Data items

-- ==== Sys2Proof/WellFormed.lean ====
section
/-! DEFINITION. WellFormed: the operands that a command of the table can carry, where their types do not
bound them already. -/

namespace Sys2Proof

/-- A BAR0 offset of a register (R9, R24). -/
def regAddrOk (a : Nat) : Bool := decide (a < 0x40_0000) && decide (a % 4 = 0)

/-- The byte enables of an access; the sideband always moves whole words (R11, R404). -/
def bytesOk (p : Port) (be : BitVec 4) : Bool := match p with | .pcie _ => true | .spi => decide (be = 0xF)

/-- An offset of `PIN_OSEL`, `PIN_IO`, `PIN_CHIN` or `PIN_SEIN` (R252). -/
def matrixAddrOk (a : Nat) : Bool :=
  decide (a % 4 = 0) &&
  (decide (0x2C_1000 ≤ a ∧ a < 0x2C_1480) || decide (0x2C_2000 ≤ a ∧ a < 0x2C_2480) ||
   decide (0x2C_3000 ≤ a ∧ a < 0x2C_3400) || decide (0x2C_4000 ≤ a ∧ a < 0x2C_4800 ∧ a % 0x40 < 0x30))

/-- A register of a shift engine that a write can change, but for commands, wrap and queue (Table 7.12). -/
def seOffsetOk (o : Nat) : Bool :=
  decide (o % 4 = 0) &&
  (decide (o = 0 ∨ o = 0x08 ∨ o = 0x10) || decide (0x1C ≤ o ∧ o ≤ 0x30) || decide (o = 0x3C) || decide (0x80 ≤ o ∧ o < 0x100))

/-- An access of `n` bytes lies in the Cistern's window (R24) and is no longer than a page of the link's requests. -/
def windowOk (a n : Nat) : Bool := decide (0 < n) && decide (n ≤ 4096) && decide (a + n ≤ 0x100_0000)

/-- The device negotiates width 1, 2 or 4 and one of three speeds (Table 14.11). -/
def dlOk (width speed : BitVec 4) : Bool :=
  decide (width = 1 ∨ width = 2 ∨ width = 4) && decide (speed = 1 ∨ speed = 2 ∨ speed = 3)

/-- The operands of a command are such as the table's row admits. -/
def wellFormed (i : Instr) : Bool :=
  match i with
  | .frameBoundary calErr => decide (calErr.length = 10)
  | .rcRead p addr be => regAddrOk addr && bytesOk p be
  | .registerWrite p addr be _ => regAddrOk addr && bytesOk p be
  | .requestPost _ num _ => !decide (56 ≤ num.val ∧ num.val ≤ 62)
  | .seRegisterWrite _ _ off _ => seOffsetOk off
  | .pinMatrixWrite _ addr _ => matrixAddrOk addr
  | .bar2Read _ addr len => windowOk addr len
  | .bar2Write addr bytes => windowOk addr bytes.length
  | .hostReadCompletion _ (.data l) => decide (0 < l.length) && decide (l.length ≤ 128)
  | .linkFrameReceive _ f => decide (f.msgs.length ≤ 4)
  | .dlActive w v => dlOk w v
  | _ => true

end Sys2Proof
end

→ ASSIGNMENT: From the records above, work out how many lines contain the string "with". Give only the number.

→ RESPONSE: 2